Content starts

/-! ## Decode: words written out from R72 and R76 -/

/-- `req_op = 00`. -/
theorem test_decode_expand :
    decodeRequest { op := 0b00#2, key := 0x7aa26ef467fc9901d7b0f5fe0f94849a#128, sched := 0, block := 0, n := 0 } =
      .expand key1 := by decide
/-- `req_op = 01`; a schedule port with 1 at bit 128 has byte 0 of entry 1 equal to 01. -/
theorem test_decode_chainA :
    decodeRequest { op := 0b01#2, key := 5, sched := BitVec.ofNat 1408 (2 ^ 128), block := 7, n := 2 } =
      .chainA #v[0, 1, 0, 0, 0, 0, 0, 0, 0, 0, 0] 7 2 := by decide +kernel
/-- `req_op = 10`; bit `128*10 + 8*15` is bit 0 of byte 15 of entry 10. -/
theorem test_decode_chainN :
    decodeRequest { op := 0b10#2, key := 5, sched := BitVec.ofNat 1408 (2 ^ 1400), block := 7, n := 2 } =
      .chainN #v[0, 0, 0, 0, 0, 0, 0, 0, 0, 0, hex 0x01] 7 2 := by decide +kernel
/-- `req_op = 11`. -/
theorem test_decode_check :
    decodeRequest { op := 0b11#2, key := 5, sched := 3, block := 7, n := 2 } =
      .check #v[3, 0, 0, 0, 0, 0, 0, 0, 0, 0, 0] 7 2 := by decide +kernel
theorem test_decode_pot_lines :
    decode (.pot .a 1 2 3) = .potA 1 2 3 ∧ decode (.pot .n 1 2 3) = .potN 1 2 3 ∧
      decode (.pot .check 1 2 3) = .potCheck 1 2 3 := by decide
/-- A micro-operation has no encoding (R78). -/
theorem test_encode_micro_none : encode (.round .aS (.reg .aS) (.rk 1)) = none := by decide
/-- The byte image: `req_op` in byte 0, the key's byte 0 in byte 1 (log entry 6). -/
theorem test_decode_bytes_expand :
    decodeBytes 64 ([0x00, 0x9a] ++ List.replicate 215 0x00) = .ok (.expand (hex (0x9a * 2 ^ 120)), []) := by decide +kernel
theorem test_decode_bytes_truncated : decodeBytes 64 [0x00, 0x9a] = .error .truncated := by decide
/-- The image for `CNT_W = 20`, three bytes of count: 0xf4240 is 1,000,000, and bits 23 to 20 belong to no port. -/
theorem test_decode_bytes_chainN :
    decodeBytes 20 ([0x02] ++ List.replicate 208 0x00 ++ [0x40, 0x42, 0xaf] ++ [0x77]) =
      .ok (.chainN zeroSched 0 1000000, [0x77]) := by decide +kernel
/-- R245, R8: on 20 bits 2^20 - 1 is expressible and 2^20 is not. -/
theorem test_expressible : (Instr.chainA zeroSched 0 (2 ^ 20 - 1)).expressible 20 = true ∧
    (Instr.chainA zeroSched 0 (2 ^ 20)).expressible 20 = false ∧ Config.hardware.cntW = 64 := by decide
theorem test_table_words :
    decodeTableWord 8 0 = some (.expand 0) ∧ decodeTableWord 8 1 = some (.chainA zeroSched 0 0) ∧
      decodeTableWord 8 2 = some (.chainN zeroSched 0 0) ∧ decodeTableWord 8 3 = some (.check zeroSched 0 0) := by
  decide +kernel
/-- The integer 95_test_vectors.md section 6 gives for the key of T30. -/
theorem test_hex_is_byte_reversed : key1 = 0x7aa26ef467fc9901d7b0f5fe0f94849a#128 := by decide

/-! ## The datapath -/

/-- T10. -/
theorem test_gf : xtime 0x57 = 0xae ∧ xtime 0x80 = 0x1b ∧ xtime 0xff = 0xe5 ∧ gmul 0x57 0x83 = 0xc1 ∧
    gmul 0x57 0x13 = 0xfe ∧ gmul 0x53 0xca = 0x01 := by decide
/-- T11. -/
theorem test_sbox : sbox 0x00 = 0x63 ∧ sbox 0x53 = 0xed ∧ sbox 0xc9 = 0xdd ∧ sbox 0x6e = 0x9f ∧
    sbox 0xff = 0x16 := by decide

/-- T20, round 1, SUBBYTES. -/
theorem test_subbytes : nextWith (exec (.subbytes .aS (.reg .aS)) (withA (hex 0x4ce258d72b6672eaa942973ce07d1340)))
    (fun t => t.seeA.s == hex 0x29986a0ef1334087d32c88ebe1ff7d09) = true := by decide
/-- T12. -/
theorem test_shiftrows : nextWith (exec (.shiftrows .aS (.reg .aS)) (withA (hex 0x000102030405060708090a0b0c0d0e0f)))
    (fun t => t.seeA.s == hex 0x00050a0f04090e03080d02070c01060b) = true := by decide
/-- T13. -/
theorem test_mixcolumns : nextWith (exec (.mixcolumns .aS (.reg .aS)) (withA (hex 0x000102030405060708090a0b0c0d0e0f)))
    (fun t => t.seeA.s == hex 0x02070005060304010a0f080d0e0b0c09) = true := by decide
/-- T13: `dk[1]` from `ek[1]` of T30, into another register file. -/
theorem test_invmixcolumns : nextWith (exec (.invmixcolumns (.dk 1) (.reg (.ek 1)))
      (memWriteEk 1 (hex 0x04be4eb0fa4bfe67fbd202000fbca07a) State.reset))
    (fun t => readReg t (.dk 1) == hex 0x0a2fc8a9e0f9b4850864a7e0f4bd89a9 &&
      readReg t (.ek 1) == hex 0x04be4eb0fa4bfe67fbd202000fbca07a) = true := by decide
/-- T14, the combined key of T41. -/
theorem test_xor128 : nextWith (exec (.xor128 (.v 10) (.rk 10) (.reg (.v 11)))
      (writeReg (.v 11) key1 (State.reset.setOpr { State.reset.opr with rk := sched1 })))
    (fun t => readReg t (.v 10) == hex 0xb49d93890e2e8bba4f7af0688e6b349a) = true := by decide
/-- T20, round 1. -/
theorem test_round : nextWith (exec (.round .aS (.reg .aS) (.rk 1))
      ((withA (hex 0x4ce258d72b6672eaa942973ce07d1340)).setOpr { State.reset.opr with rk := sched1 }))
    (fun t => t.seeA.s == hex 0x827b4462046bcb22b1dd68eece5d7f57) = true := by decide
/-- T20, the final round. -/
theorem test_finalround : nextWith (exec (.finalround .aS (.reg .aS) (.rk 10))
      ((withA (hex 0xcbb1e660bcb583cb4001a30b0f1f67f6)).setOpr { State.reset.opr with rk := sched1 }))
    (fun t => t.seeA.s == hex 0x31cc0dc495a7bebd472382100ccd7acb) = true := by decide
/-- T35, `r = 10`: the round constant `36`. -/
theorem test_keystep : nextWith (exec (.keystep (.ek 10) (.reg (.ek 9)) 10)
      (memWriteEk 9 (hex 0x96a1d89edec23cebbe38376234e69aef) State.reset))
    (fun t => readReg t (.ek 10) == hex 0x2e190786f0db3b6d4ee30c0f7a0596e0) = true := by decide
/-- R112: `RCON(0)` is not defined; KEYSTEP runs all the same (log entry 7). -/
theorem test_keystep_without_constant : nextWith (exec (.keystep (.ek 1) (.reg (.ek 0)) 0) State.reset)
    (fun t => t.mode == .ready && readReg t (.ek 0) == 0) = true := by decide

/-! ## Sequencer control -/

theorem test_kseLoop_last_round : nextWith (exec (.kseLoop .k3) (State.reset.setKse { State.reset.kse with r := 10 }))
    (fun t => t.kse.pos == .k4 && t.kse.r == 10) = true := by decide
theorem test_kseLoop_next_round : nextWith (exec (.kseLoop .k3) (State.reset.setKse { State.reset.kse with r := 9 }))
    (fun t => t.kse.pos == .k1 && t.kse.r == 10) = true := by decide
theorem test_seeaLoop_zero_count : nextWith (exec (.seeaLoop .a1) State.reset) (fun t => t.seeA.pos == .a7) = true := by
  decide
theorem test_seeaLoop_ninth_round : nextWith (exec (.seeaLoop .a4) (State.reset.setSeeA { State.reset.seeA with r := 9 }))
    (fun t => t.seeA.pos == .a5 && t.seeA.r == 9) = true := by decide
theorem test_seenLoop_zero_count : nextWith (exec (.seenLoop .nt) State.reset) (fun t => t.seeN.pos == .n6) = true := by
  decide
theorem test_seenLoop_does_not_wrap : nextWith (exec (.seenLoop .n5) State.reset)
    (fun t => t.seeN.pos == .nt && t.seeN.c == 0) = true := by decide
/-- T51, second row: byte 7 differs. -/
theorem test_compare_byte_seven : nextWith (exec (.eqoCompare .q2) (State.reset.setEqo { State.reset.eqo with
      oa := hex 0x31cc0dc495a7bebd472382100ccd7acb, on := hex 0x31cc0dc495a7bebc472382100ccd7acb }))
    (fun t => t.eqo.diff == 7 && t.eqo.pos == .q4) = true := by decide
/-- T51, third row: bytes 0 and 15 differ, the least is reported. -/
theorem test_compare_least : diffIndex (hex 0x31cc0dc495a7bebd472382100ccd7acb) (hex 0x30cc0dc495a7bebd472382100ccd7aca) = 0 ∧
    diffIndex (hex 0x31cc0dc495a7bebd472382100ccd7acb) (hex 0x31cc0dc495a7bebd472382100ccd7aca) = 15 := by decide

Content ends

Return only the part of the records above that opens with the line containing "final round. -/" and closes with the line containing "theorem test_keystep : nextWith", ends included.

/-- T20, the final round. -/
theorem test_finalround : nextWith (exec (.finalround .aS (.reg .aS) (.rk 10))
      ((withA (hex 0xcbb1e660bcb583cb4001a30b0f1f67f6)).setOpr { State.reset.opr with rk := sched1 }))
    (fun t => t.seeA.s == hex 0x31cc0dc495a7bebd472382100ccd7acb) = true := by decide
/-- T35, `r = 10`: the round constant `36`. -/
theorem test_keystep : nextWith (exec (.keystep (.ek 10) (.reg (.ek 9)) 10)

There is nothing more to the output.